*EXERCISE GOAL*
Write out again, exactly, the lines below starting at the one with "2) (lane p 3)" and ending at the one with "deriving DecidableEq, Repr".

::::

-- ==== Sys2Proof/Decode.lean ====
section
/-! DEFINITION. The decoder of 30_encoding.md R76, total on 40-bit words and rejecting by name; the encoder, written
from the columns of R75; the opcode map of R75 as a list of rows; and the host's numbering of a word. -/

namespace Sys2Proof

/-- `op = cw[39:36]` (R71). -/
def opField (cw : CmdWord) : BitVec 4 := cw.extractLsb' 36 4

/-- `rsv = cw[35]` (R72). -/
def rsvField (cw : CmdWord) : BitVec 1 := cw.extractLsb' 35 1

/-- `n = cw[34:32]` (R73). -/
def countField (cw : CmdWord) : BitVec 3 := cw.extractLsb' 32 3

/-- `payload = cw[31:0]` (R74). -/
def payloadField (cw : CmdWord) : Word := cw.extractLsb' 0 32

/-- Lane `i` of a payload, `payload[8i+7:8i]`: stream byte `i` of the beat (R74, 20_memory.md R54). -/
def lane (p : Word) (i : Nat) : Byte := p.extractLsb' (8 * i) 8

/-- The WRITE form whose bytes are the first `n` lanes of the payload, `n ≤ 4` (R76). -/
def writeOfLanes (n : Nat) (p : Word) : Instr :=
  match n with
  | 0 => .write0
  | 1 => .write1 (lane p 0)
  | 2 => .write2 (lane p 0) (lane p 1)
  | 3 => .write3 (lane p 0) (lane p 1) (lane p 2)
  | _ => .write4 (lane p 0) (lane p 1) (lane p 2) (lane p 3)

/-- R76 for `op = 2`: a count above 4 and a bit in an unused lane are illegal. -/
def decodeWrite (n : Nat) (p : Word) : Except IllegalReason Instr :=
  if 4 < n then .error .countTooLarge
  else if p >>> (8 * n) ≠ 0 then .error .unusedLane
  else .ok (writeOfLanes n p)

/-- R76 for FINISH and RESET: the count and the payload must be 0. -/
def decodeBare (i : Instr) (n : BitVec 3) (p : Word) : Except IllegalReason Instr :=
  if n ≠ 0 then .error .countNotZero
  else if p ≠ 0 then .error .payloadNotZero
  else .ok i

/-- R76 for `op = 1`: the count must be 0, every payload is a seed. -/
def decodeNew (n : BitVec 3) (p : Word) : Except IllegalReason Instr :=
  if n ≠ 0 then .error .countNotZero else .ok (.new p)

/-- `decode` of R76. It depends on the word alone (R78). -/
def decode (cw : CmdWord) : Except IllegalReason Instr :=
  if rsvField cw = 1 then .error .reservedBit
  else if opField cw = 1 then decodeNew (countField cw) (payloadField cw)
  else if opField cw = 2 then decodeWrite (countField cw).toNat (payloadField cw)
  else if opField cw = 3 then decodeBare .finish (countField cw) (payloadField cw)
  else if opField cw = 4 then decodeBare .reset (countField cw) (payloadField cw)
  else .error .reservedOpcode

/-- The payload whose lanes are these bytes, lane 3 in the high bits (the last four columns of R75). -/
def lanes (d0 d1 d2 d3 : Byte) : Word := d3 ++ d2 ++ d1 ++ d0

/-- The one encoding of each command (R76), from the columns of R75: the 8-bit header `op ‖ rsv ‖ n`, then the payload,
its unused lanes 0. -/
def encode : Instr → CmdWord
  | .new seed => 0x10#8 ++ seed
  | .write0 => 0x20#8 ++ lanes 0 0 0 0
  | .write1 d0 => 0x21#8 ++ lanes d0 0 0 0
  | .write2 d0 d1 => 0x22#8 ++ lanes d0 d1 0 0
  | .write3 d0 d1 d2 => 0x23#8 ++ lanes d0 d1 d2 0
  | .write4 d0 d1 d2 d3 => 0x24#8 ++ lanes d0 d1 d2 d3
  | .finish => 0x30#8 ++ 0#32
  | .reset => 0x40#8 ++ 0#32

/-- One row of the opcode map. -/
structure OpcodeRow where
  mnemonic : String
  pattern : CmdWord
  mask : CmdWord
deriving DecidableEq, Repr

/-- The opcode map of R75: "A word is the named command exactly when `(cw AND mask) = match`". -/
def opcodeMap : List OpcodeRow :=
  [ ⟨"NEW", 0x1000000000, 0xFF00000000⟩,
    ⟨"WRITE0", 0x2000000000, 0xFFFFFFFFFF⟩,
    ⟨"WRITE1", 0x2100000000, 0xFFFFFFFF00⟩,
    ⟨"WRITE2", 0x2200000000, 0xFFFFFF0000⟩,
    ⟨"WRITE3", 0x2300000000, 0xFFFF000000⟩,
    ⟨"WRITE4", 0x2400000000, 0xFF00000000⟩,
    ⟨"FINISH", 0x3000000000, 0xFFFFFFFFFF⟩,
    ⟨"RESET", 0x4000000000, 0xFFFFFFFFFF⟩ ]

/-- Whether a word falls under a row of the opcode map (R75). -/
def rowCovers (r : OpcodeRow) (cw : CmdWord) : Bool := cw &&& r.mask == r.pattern

/-- The mnemonic of a command's row (R75). -/
def mnemonicOf : Instr → String
  | .new _ => "NEW"
  | .write0 => "WRITE0"
  | .write1 _ => "WRITE1"
  | .write2 _ _ => "WRITE2"
  | .write3 _ _ _ => "WRITE3"
  | .write4 _ _ _ _ => "WRITE4"
  | .finish => "FINISH"
  | .reset => "RESET"

/-- The word of a table row in the host's numbering: the low `nbits` bits of `w`, every higher bit 0. The core has one
command length, 40 bits, and a command word is a numeric value: no byte order enters (20_memory.md R54). -/
def tableWord (nbits w : Nat) : CmdWord := BitVec.ofNat 40 (w % 2 ^ nbits)

/-- What the decoder reads from the word of a table row. A number with a bit above 39 is no command word. -/
def decodeTableWord (nbits w : Nat) : Option Instr :=
  if w % 2 ^ nbits < 2 ^ 40 then (decode (tableWord nbits w)).toOption else none

end Sys2Proof
end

::::

*TASK ANSWER*
  | _ => .write4 (lane p 0) (lane p 1) (lane p 2) (lane p 3)

/-- R76 for `op = 2`: a count above 4 and a bit in an unused lane are illegal. -/
def decodeWrite (n : Nat) (p : Word) : Except IllegalReason Instr :=
  if 4 < n then .error .countTooLarge
  else if p >>> (8 * n) ≠ 0 then .error .unusedLane
  else .ok (writeOfLanes n p)

/-- R76 for FINISH and RESET: the count and the payload must be 0. -/
def decodeBare (i : Instr) (n : BitVec 3) (p : Word) : Except IllegalReason Instr :=
  if n ≠ 0 then .error .countNotZero
  else if p ≠ 0 then .error .payloadNotZero
  else .ok i

/-- R76 for `op = 1`: the count must be 0, every payload is a seed. -/
def decodeNew (n : BitVec 3) (p : Word) : Except IllegalReason Instr :=
  if n ≠ 0 then .error .countNotZero else .ok (.new p)

/-- `decode` of R76. It depends on the word alone (R78). -/
def decode (cw : CmdWord) : Except IllegalReason Instr :=
  if rsvField cw = 1 then .error .reservedBit
  else if opField cw = 1 then decodeNew (countField cw) (payloadField cw)
  else if opField cw = 2 then decodeWrite (countField cw).toNat (payloadField cw)
  else if opField cw = 3 then decodeBare .finish (countField cw) (payloadField cw)
  else if opField cw = 4 then decodeBare .reset (countField cw) (payloadField cw)
  else .error .reservedOpcode

/-- The payload whose lanes are these bytes, lane 3 in the high bits (the last four columns of R75). -/
def lanes (d0 d1 d2 d3 : Byte) : Word := d3 ++ d2 ++ d1 ++ d0

/-- The one encoding of each command (R76), from the columns of R75: the 8-bit header `op ‖ rsv ‖ n`, then the payload,
its unused lanes 0. -/
def encode : Instr → CmdWord
  | .new seed => 0x10#8 ++ seed
  | .write0 => 0x20#8 ++ lanes 0 0 0 0
  | .write1 d0 => 0x21#8 ++ lanes d0 0 0 0
  | .write2 d0 d1 => 0x22#8 ++ lanes d0 d1 0 0
  | .write3 d0 d1 d2 => 0x23#8 ++ lanes d0 d1 d2 0
  | .write4 d0 d1 d2 d3 => 0x24#8 ++ lanes d0 d1 d2 d3
  | .finish => 0x30#8 ++ 0#32
  | .reset => 0x40#8 ++ 0#32

/-- One row of the opcode map. -/
structure OpcodeRow where
  mnemonic : String
  pattern : CmdWord
  mask : CmdWord
deriving DecidableEq, Repr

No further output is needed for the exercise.